◆ Directions for this task ◆
Produce word for word the lines of the data below running from the one that has "def useFree (s" to the one that has "def later (a", inclusive, and no others.

╭──

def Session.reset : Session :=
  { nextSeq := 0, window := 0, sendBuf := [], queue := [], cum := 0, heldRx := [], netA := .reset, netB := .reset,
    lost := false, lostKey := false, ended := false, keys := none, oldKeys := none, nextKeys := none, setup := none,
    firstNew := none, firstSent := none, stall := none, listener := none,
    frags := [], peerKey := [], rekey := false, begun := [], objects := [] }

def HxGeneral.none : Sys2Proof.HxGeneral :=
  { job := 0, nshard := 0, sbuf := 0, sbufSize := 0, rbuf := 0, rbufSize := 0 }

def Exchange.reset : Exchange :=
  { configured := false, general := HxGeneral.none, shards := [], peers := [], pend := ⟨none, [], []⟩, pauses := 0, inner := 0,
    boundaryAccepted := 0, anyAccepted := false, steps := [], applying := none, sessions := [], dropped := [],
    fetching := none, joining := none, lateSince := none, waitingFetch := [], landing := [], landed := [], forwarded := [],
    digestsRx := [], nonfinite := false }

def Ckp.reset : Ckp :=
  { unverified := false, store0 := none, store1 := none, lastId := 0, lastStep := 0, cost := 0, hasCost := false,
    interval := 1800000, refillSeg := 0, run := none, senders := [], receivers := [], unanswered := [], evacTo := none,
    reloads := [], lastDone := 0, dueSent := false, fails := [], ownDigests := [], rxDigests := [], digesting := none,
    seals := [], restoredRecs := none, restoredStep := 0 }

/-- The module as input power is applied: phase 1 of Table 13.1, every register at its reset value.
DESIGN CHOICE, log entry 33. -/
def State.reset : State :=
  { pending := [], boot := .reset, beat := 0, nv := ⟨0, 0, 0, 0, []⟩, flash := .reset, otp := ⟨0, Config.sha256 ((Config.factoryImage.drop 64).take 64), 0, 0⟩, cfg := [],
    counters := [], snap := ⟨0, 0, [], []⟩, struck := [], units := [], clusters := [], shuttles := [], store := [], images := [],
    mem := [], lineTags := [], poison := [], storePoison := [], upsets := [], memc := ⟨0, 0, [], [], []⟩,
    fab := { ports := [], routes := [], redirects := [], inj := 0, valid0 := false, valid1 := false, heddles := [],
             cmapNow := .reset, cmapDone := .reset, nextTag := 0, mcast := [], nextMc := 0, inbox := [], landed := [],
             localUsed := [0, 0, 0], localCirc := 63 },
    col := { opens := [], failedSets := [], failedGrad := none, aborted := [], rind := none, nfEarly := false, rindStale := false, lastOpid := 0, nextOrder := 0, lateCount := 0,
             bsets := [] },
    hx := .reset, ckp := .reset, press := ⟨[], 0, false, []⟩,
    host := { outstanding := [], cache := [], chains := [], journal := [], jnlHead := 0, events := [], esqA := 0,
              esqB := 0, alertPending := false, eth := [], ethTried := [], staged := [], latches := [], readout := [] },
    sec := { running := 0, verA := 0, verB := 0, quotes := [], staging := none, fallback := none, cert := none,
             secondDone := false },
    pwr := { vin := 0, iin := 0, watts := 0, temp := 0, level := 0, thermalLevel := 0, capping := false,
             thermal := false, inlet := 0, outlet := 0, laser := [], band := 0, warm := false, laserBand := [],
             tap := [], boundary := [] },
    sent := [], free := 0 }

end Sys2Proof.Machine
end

╰──
╭──

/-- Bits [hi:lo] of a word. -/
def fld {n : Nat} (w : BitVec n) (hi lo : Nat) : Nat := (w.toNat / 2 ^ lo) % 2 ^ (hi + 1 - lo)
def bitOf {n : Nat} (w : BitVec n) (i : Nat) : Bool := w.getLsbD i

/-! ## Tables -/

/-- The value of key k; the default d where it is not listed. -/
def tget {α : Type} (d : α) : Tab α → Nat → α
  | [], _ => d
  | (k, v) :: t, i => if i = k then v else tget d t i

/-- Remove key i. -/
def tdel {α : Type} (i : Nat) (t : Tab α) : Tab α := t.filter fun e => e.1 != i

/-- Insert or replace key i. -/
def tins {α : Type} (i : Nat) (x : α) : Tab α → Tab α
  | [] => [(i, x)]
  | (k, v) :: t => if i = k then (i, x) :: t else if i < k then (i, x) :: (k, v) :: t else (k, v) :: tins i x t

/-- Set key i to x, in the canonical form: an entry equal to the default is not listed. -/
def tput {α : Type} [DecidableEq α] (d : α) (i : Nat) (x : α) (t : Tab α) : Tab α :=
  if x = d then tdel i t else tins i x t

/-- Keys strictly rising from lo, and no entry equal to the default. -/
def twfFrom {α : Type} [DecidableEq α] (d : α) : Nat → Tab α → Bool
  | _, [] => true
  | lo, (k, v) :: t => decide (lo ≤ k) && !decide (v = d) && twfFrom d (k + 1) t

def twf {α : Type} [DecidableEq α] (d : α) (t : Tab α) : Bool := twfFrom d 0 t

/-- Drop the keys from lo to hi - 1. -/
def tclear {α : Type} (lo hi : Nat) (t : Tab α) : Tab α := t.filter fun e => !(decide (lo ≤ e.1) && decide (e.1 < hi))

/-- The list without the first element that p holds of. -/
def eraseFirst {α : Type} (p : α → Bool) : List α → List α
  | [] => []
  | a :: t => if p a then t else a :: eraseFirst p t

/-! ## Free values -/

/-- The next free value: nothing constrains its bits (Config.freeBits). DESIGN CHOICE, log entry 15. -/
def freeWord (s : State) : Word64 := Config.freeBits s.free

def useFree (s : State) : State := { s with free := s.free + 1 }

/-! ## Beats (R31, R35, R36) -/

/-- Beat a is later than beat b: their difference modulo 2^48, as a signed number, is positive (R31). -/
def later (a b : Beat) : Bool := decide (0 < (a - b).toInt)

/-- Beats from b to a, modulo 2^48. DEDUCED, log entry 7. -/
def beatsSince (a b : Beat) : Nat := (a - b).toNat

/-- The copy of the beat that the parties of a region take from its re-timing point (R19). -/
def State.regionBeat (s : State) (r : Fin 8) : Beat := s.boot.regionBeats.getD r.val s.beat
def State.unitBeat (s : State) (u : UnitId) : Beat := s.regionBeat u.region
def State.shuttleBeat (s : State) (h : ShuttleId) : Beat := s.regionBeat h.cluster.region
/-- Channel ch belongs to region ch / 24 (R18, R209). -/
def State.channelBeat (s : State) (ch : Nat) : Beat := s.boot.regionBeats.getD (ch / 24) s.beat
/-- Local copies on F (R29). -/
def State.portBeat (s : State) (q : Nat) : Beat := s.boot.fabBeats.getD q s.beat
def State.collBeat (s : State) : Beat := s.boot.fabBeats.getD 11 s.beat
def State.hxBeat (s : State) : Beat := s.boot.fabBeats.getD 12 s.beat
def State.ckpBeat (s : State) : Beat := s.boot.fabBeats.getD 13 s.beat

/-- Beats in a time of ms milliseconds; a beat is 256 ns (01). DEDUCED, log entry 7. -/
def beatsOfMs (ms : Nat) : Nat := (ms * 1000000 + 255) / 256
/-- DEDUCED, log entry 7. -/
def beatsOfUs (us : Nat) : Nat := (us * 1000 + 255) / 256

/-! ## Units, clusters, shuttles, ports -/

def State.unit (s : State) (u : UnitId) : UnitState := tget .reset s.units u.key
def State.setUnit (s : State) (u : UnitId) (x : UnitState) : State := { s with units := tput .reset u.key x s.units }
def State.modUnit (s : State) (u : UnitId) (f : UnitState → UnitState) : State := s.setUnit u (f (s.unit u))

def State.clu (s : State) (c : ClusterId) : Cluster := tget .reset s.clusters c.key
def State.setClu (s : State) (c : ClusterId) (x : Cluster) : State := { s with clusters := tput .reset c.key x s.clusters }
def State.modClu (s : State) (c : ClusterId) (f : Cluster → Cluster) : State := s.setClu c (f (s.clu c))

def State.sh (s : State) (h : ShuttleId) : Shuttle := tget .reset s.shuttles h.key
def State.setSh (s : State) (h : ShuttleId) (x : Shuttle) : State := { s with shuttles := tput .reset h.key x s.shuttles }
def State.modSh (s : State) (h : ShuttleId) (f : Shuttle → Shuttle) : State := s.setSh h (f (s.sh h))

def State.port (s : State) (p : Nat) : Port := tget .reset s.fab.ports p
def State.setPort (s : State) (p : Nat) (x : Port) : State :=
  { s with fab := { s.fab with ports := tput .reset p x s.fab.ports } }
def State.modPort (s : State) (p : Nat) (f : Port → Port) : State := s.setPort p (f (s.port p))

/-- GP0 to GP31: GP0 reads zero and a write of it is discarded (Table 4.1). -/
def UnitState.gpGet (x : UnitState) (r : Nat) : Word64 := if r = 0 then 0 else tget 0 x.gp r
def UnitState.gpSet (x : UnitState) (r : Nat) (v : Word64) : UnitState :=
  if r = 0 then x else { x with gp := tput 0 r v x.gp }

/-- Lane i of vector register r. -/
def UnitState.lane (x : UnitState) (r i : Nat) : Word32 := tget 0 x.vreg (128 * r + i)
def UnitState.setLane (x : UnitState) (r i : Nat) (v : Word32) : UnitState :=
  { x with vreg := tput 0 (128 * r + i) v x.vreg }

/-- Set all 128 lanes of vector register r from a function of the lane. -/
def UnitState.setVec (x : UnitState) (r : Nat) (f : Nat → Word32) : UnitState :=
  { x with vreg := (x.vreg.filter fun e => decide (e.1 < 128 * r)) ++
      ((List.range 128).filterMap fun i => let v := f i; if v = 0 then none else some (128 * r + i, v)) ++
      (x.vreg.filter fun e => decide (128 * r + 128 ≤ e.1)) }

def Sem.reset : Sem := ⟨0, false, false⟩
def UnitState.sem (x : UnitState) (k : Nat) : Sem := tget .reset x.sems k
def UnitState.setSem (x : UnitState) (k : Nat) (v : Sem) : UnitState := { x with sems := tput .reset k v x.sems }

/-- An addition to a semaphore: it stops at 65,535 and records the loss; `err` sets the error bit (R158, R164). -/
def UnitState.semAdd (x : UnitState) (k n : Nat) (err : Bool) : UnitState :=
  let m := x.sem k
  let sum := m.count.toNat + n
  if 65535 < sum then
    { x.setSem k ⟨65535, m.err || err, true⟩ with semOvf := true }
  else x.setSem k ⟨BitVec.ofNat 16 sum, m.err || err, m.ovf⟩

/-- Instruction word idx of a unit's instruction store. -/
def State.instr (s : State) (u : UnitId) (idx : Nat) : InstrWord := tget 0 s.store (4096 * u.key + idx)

╰──

◆ Answer to this task ◆
def useFree (s : State) : State := { s with free := s.free + 1 }

/-! ## Beats (R31, R35, R36) -/

/-- Beat a is later than beat b: their difference modulo 2^48, as a signed number, is positive (R31). -/
def later (a b : Beat) : Bool := decide (0 < (a - b).toInt)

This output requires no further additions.